Like ”Duke,” ”Abacab,” ”Genesis” and ”Invisible Touch,” it blends more accessible shorter tunes with a number of longer tracks, all of them sung in radio-friendly fashion by Phil Collins.

”Driving the Last Spike” and ”Fading Lights” both check in at better than 10 minutes, and ”Dreaming While You Sleep” exceeds 7 minutes.

In each case, the tracks don`t sound bloated or cumbersome, perhaps because the instrumentation-drums, keyboards, guitar-is relatively sparse.

The leaner, more streamlined direction that Genesis has taken in the last decade gives ”We Can`t Dance” an organic feel that eluded the band during its earlier, art-rock phase.

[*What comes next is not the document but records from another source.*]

/-! ## A port that may take a job (R127) -/

/-- R127: the port stays as it is, or takes a job that was QUEUED; the jobs still QUEUED were so before. -/
structure PortChooses (p : Printer) (s t : State) : Prop where
  port : t.printers[p] = s.printers[p] ∨ (t.printers[p].state = .busyPrinting ∧ t.printers[p].phase = some .starting ∧
    t.printers[p].condition = s.printers[p].condition ∧ t.printers[p].frameTimer = s.printers[p].frameTimer ∧
    ∃ j ∈ s.labels.queue, j.state = .queued ∧ t.printers[p].inHand = some j.number)
  queued : ∀ x ∈ t.labels.queue, x.state = .queued → x ∈ s.labels.queue

/-- One choice after another. -/
theorem PortChooses.trans {p : Printer} {s t u : State} (h : PortChooses p s t) (g : PortChooses p t u) : PortChooses p s u := by
  refine ⟨?_, fun x hx state => h.queued x (g.queued x hx state) state⟩
  rcases g.port with same | ⟨state, phase, condition, timer, j, stands, queued, inHand⟩
  · rw [same]
    exact h.port
  · refine .inr ⟨state, phase, ?_, ?_, j, h.queued j stands queued, queued, inHand⟩
    · rcases h.port with same | ⟨-, -, kept, -⟩
      · rw [condition, same]
      · rw [condition, kept]
    · rcases h.port with same | ⟨-, -, -, kept, -⟩
      · rw [timer, same]
      · rw [timer, kept]

/-- R128: LABEL_BEGIN leaves the phase STARTING. -/
theorem PrinterPort.pump_labelBegin {q : PrinterPort} {number format : Nat} {cls : LabelClass} {rest : List PrinterFrame} (p : Printer)
    (first : q.toSend = .labelBegin number format cls :: rest) : (PrinterPort.pump p q).phase = q.phase := by
  have unchanged : (if (PrinterFrame.labelBegin number format cls).isField ∧ q.phase = some .starting then some .sending else q.phase) =
      q.phase := if_neg fun ⟨field, _⟩ => nomatch field
  unfold PrinterPort.pump
  rw [first]
  split
  · rfl
  · split
    · rfl
    · exact unchanged

/-- R127: a printer takes a QUEUED job. -/
theorem State.startJob_portChooses {s : State} {j : Job} (stands : j ∈ s.labels.queue) (queued : j.state = .queued) (p q : Printer) :
    PortChooses p s (s.startJob q j) := by
  refine ⟨?_, fun x hx state => ?_⟩
  · by_cases own : q = p
    · subst own
      refine .inr ?_
      have port : (s.startJob q j).printers[q] = PrinterPort.pump q { s.printers[q] with
          state := .busyPrinting, inHand := some j.number, phase := some .starting,
          toSend := ({ j with state := .printing q, attempts := j.attempts + 1 } : Job).frames } := modAt_same _ _ _
      obtain ⟨state, -, -, condition, inHand, timer, -⟩ := PrinterPort.pump_fields q { s.printers[q] with
          state := .busyPrinting, inHand := some j.number, phase := some .starting,
          toSend := ({ j with state := .printing q, attempts := j.attempts + 1 } : Job).frames }
      rw [port]
      exact ⟨state, PrinterPort.pump_labelBegin q rfl, condition, timer, j, stands, queued, inHand⟩
    · exact .inl (State.startJob_other (Ne.symm own) j)
  · obtain ⟨y, hy, rfl⟩ := List.mem_map.1 hx
    dsimp only at state ⊢
    split at state
    · cases state
    · next other =>
      rw [if_neg other]
      exact hy

/-- R127: one choice of the arbiters. -/
theorem State.chooseOnce_portChooses (s : State) (p : Printer) : PortChooses p s s.chooseOnce := by
  obtain ⟨-, drawn, -, same⟩ := s.inOpenOrder_spec printerNumber s.choosers
  have drew : PortChooses p s { s with freeCount := s.freeCount + drawn } := ⟨.inl rfl, fun _ hx _ => hx⟩
  unfold State.chooseOnce
  generalize s.inOpenOrder printerNumber s.choosers = x at same ⊢
  obtain ⟨t, _ | ⟨q, ps⟩⟩ := x
  · obtain rfl : t = _ := same
    exact drew
  · obtain rfl : t = _ := same
    dsimp only
    split
    · exact drew
    · next j first =>
      obtain ⟨queued, -⟩ := State.eligible_iff.1 (List.find?_some first)
      exact drew.trans (State.startJob_portChooses (List.mem_of_find?_eq_some first) queued p q)

/-- R127: the choices of the arbiters. -/
theorem State.arbitrate_portChooses (s : State) (p : Printer) : PortChooses p s s.arbitrate :=
  (s.chooseOnce_portChooses p).trans (s.chooseOnce.chooseOnce_portChooses p)

/-! ## An event settled -/

/-- What a printer event at `s` whose own effect is `u` leaves: the arbiters have chosen, the room of departed jobs was offered, and free
lines have begun their next frames. -/
def State.settle (s u : State) : State := (u.afterPrinter s).finish s

/-- What follows the event's own effect keeps. -/
theorem State.settle_kept {s u : State} (h : PrinterKept s u) : PrinterKept s (s.settle u) := by
  have chosen : PrinterKept u u.arbitrate := .of_eq u.arbitrate_eq
  have examined : PrinterKept u.arbitrate (u.afterPrinter s) := .of_eq (u.arbitrate.afterDepartures_examined s).parts
  have begun : PrinterKept (u.afterPrinter s) (s.settle u) := .of_eq (State.finish_parts _ _)
  exact ((h.trans chosen).trans examined).trans begun

/-- What follows the event's own effect leaves of a port that is not READY, and of pending flags. -/
theorem State.settle_portStays (s u : State) (p : Printer) : PortStays p u (s.settle u) := by
  have begun : PortStays p (u.afterPrinter s) (s.settle u) :=
    ⟨fun _ => rfl, fun n set => by
      obtain ⟨-, -, -, -, -, -, -, -, -, -, -, -, -, -, flags, -⟩ := (u.afterPrinter s).finish_fields s
      show (((u.afterPrinter s).finish s).link.flags[n]).pending = true
      rw [flags]
      exact set⟩
  exact ((u.arbitrate_portStays p).trans (u.arbitrate.afterDepartures_portStays s p)).trans begun

/-- R127: an event that takes no job from the queue leaves the port as it is, or it takes a job that was QUEUED. -/
theorem State.settle_portChooses {s u : State} (labels : u.labels = s.labels) (p : Printer) : PortChooses p u (s.settle u) := by
  have length := congrArg List.length u.arbitrate_numbers
  rw [List.length_map, List.length_map, labels] at length
  have same : u.afterPrinter s = u.arbitrate := State.afterDepartures_none (by omega)
  have begun : PortChooses p u.arbitrate (u.arbitrate.finish s) := by
    refine ⟨.inl ?_, fun x hx _ => ?_⟩
    · simp only [State.finish_fields]
    · simpa only [State.finish_fields] using hx
  unfold State.settle
  rw [same]
  exact (u.arbitrate_portChooses p).trans begun

end Sys2Proof.Machine
end

section
/-! SUPPORT. What each printer event does by itself (R123 to R131). -/

namespace Sys2Proof.Machine

/-! ## Interrupted jobs (R129, R131) -/

/-- R120: the end of a job leaves the printers and the flags. -/
theorem State.endJob_left (s : State) (j : Job) (o : JobOutcome) :
    PrinterKept s (s.endJob j o) ∧ (s.endJob j o).printers = s.printers ∧ (s.endJob j o).link = s.link := by
  unfold State.endJob
  dsimp only
  split <;> exact ⟨rfl, rfl, rfl⟩

/-- R131: below three attempts, or uncounted, an interrupted job is QUEUED again; at three it is FAILED. -/
theorem State.returnJob_eq (s : State) (p : Printer) (j : Job) (counted : Bool) : s.returnJob p j counted =
    if counted ∧ 3 ≤ j.attempts then (s.endJob j .failed).raise (.jobFailed p) j.failedBody
    else { s with labels := { s.labels with queue := s.labels.queue.map fun x =>
      if x.number = j.number then { x with state := .queued, attempts := if counted then x.attempts else x.attempts - 1 } else x } } := by
  unfold State.returnJob
  cases counted with
  | false => rfl
  | true =>
    refine (if_pos rfl).trans ?_
    by_cases few : j.attempts < 3
    · rw [if_pos few, if_neg fun h : true = true ∧ 3 ≤ j.attempts => absurd h.2 (Nat.not_le.2 few)]
      rfl
    · rw [if_neg few, if_pos (And.intro (rfl : true = true) (Nat.not_lt.1 few))]

/-- R131: what becomes of an interrupted job leaves the printers. -/
theorem State.returnJob_left (s : State) (p : Printer) (j : Job) (counted : Bool) :
    PrinterKept s (s.returnJob p j counted) ∧ (s.returnJob p j counted).printers = s.printers := by
  rw [State.returnJob_eq]
  split
  · obtain ⟨kept, printers, -⟩ := s.endJob_left j .failed
    exact ⟨kept.trans (.raise ..), printers⟩
  · exact ⟨rfl, rfl⟩

/-- R129: an interrupted port. -/
theorem State.interrupt_left (s : State) (p : Printer) (state : PrinterState) : PrinterKept s (s.interrupt p state) ∧
    (s.interrupt p state).printers = modAt s.printers p (PrinterPort.drop state) := by
  unfold State.interrupt
  dsimp only
  split
  · exact ⟨rfl, rfl⟩
  · next j _ =>
    obtain ⟨kept, printers⟩ := (s.onPrinter p (PrinterPort.drop state)).returnJob_left p j (s.printers[p].phase != some .starting)
    exact ⟨(PrinterKept.onPrinter s p _).trans kept, printers⟩

/-! ## Conditions (R125) -/

/-- R125: PAPER_OUT and HEAD_OPEN rise on a change. -/
theorem State.setCondition_eq (s : State) (p : Printer) (c : Condition) (job : Option Nat) : s.setCondition p c job =
    (let t := { s with printers := modAt s.printers p fun q => { q with condition := c } }
     match c with
     | .paperOut => if s.printers[p].condition = .paperOut then t else t.raise (.paperOut p) (encOpt u2 job)
     | .headOpen => if s.printers[p].condition = .headOpen then t else t.raise (.headOpen p) (encOpt u2 job)
     | .ready => t
     | .unknown => t) := by
  unfold State.setCondition conditionFlag
  generalize s.printers[p].condition = old
  cases c <;> cases old <;> rfl

/-- R125: a condition taken. -/
theorem State.setCondition_left (s : State) (p : Printer) (c : Condition) (job : Option Nat) :
    PrinterKept s (s.setCondition p c job) ∧ (s.setCondition p c job).labels = s.labels ∧
    (s.setCondition p c job).printers = modAt s.printers p (fun q => { q with condition := c }) ∧
    (c = .paperOut → s.printers[p].condition ≠ .paperOut →
      ((s.setCondition p c job).link.flags[(Flag.paperOut p).entry]).pending = true) ∧
    (c = .headOpen → s.printers[p].condition ≠ .headOpen →
      ((s.setCondition p c job).link.flags[(Flag.headOpen p).entry]).pending = true) := by
  rw [State.setCondition_eq]
  cases c with
  | ready => exact ⟨rfl, rfl, rfl, nofun, nofun⟩
  | unknown => exact ⟨rfl, rfl, rfl, nofun, nofun⟩
  | paperOut =>
    dsimp only
    split
    · next same => exact ⟨rfl, rfl, rfl, fun _ other => absurd same other, nofun⟩
    · exact ⟨rfl, rfl, rfl, fun _ _ => (State.raise_pending _ _ _).1, nofun⟩
  | headOpen =>
    dsimp only
    split
    · next same => exact ⟨rfl, rfl, rfl, nofun, fun _ other => absurd same other⟩
    · exact ⟨rfl, rfl, rfl, nofun, fun _ _ => (State.raise_pending _ _ _).1⟩

/-! ## Presence (R124, R126) -/

/-- R126: a lost printer. -/
theorem State.losePrinter_left (s : State) (p : Printer) : PrinterKept s (s.losePrinter p) ∧
    (s.losePrinter p).printers[p] = { s.printers[p].drop .lost with frameTimer := false, doneTimer := false, condition := .unknown } ∧
    ((s.losePrinter p).link.flags[(Flag.printerLost p).entry]).pending = true := by
  obtain ⟨kept, printers⟩ := s.interrupt_left p .lost
  refine ⟨(kept.trans (.onPrinter ..)).trans (.raise ..), ?_, (State.raise_pending _ _ _).1⟩
  show (modAt (s.interrupt p .lost).printers p _)[p] = _
  rw [modAt_same, printers, modAt_same]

Sonically, the album holds a couple of surprises, notably the recurring

”elephant noise” (actually a guitar sound ”sampled” by a keyboard and then slowed down) that serves as an unlikely hook for the first single, ”No Son of Mine.” And there`s the raunchy guitar riff that drives the tongue-in- cheek ”I Can`t Dance.”

Much of the rest is a rather predictable pastiche of Collins` melancholy ballads (”Never a Time,” ”Hold on My Heart,” ”Since I Lost You”) and soft social commentaries that take aim at easy targets (televangelists in

”Jesus He Knows Me”) or throw up their hands in resignation: In ”Way of the World,” Collins sings, ”We all agree as far as we can see/It`s just the way of the world/That`s how it`s meant to be.”

Pitted against the usual Top 40 fodder, ”We Can`t Dance” sounds fairly substantial, and fans of post-Peter Gabriel Genesis will doubtlessly enjoy it. But those who like their music with a rawer, more challenging edge should look elsewhere.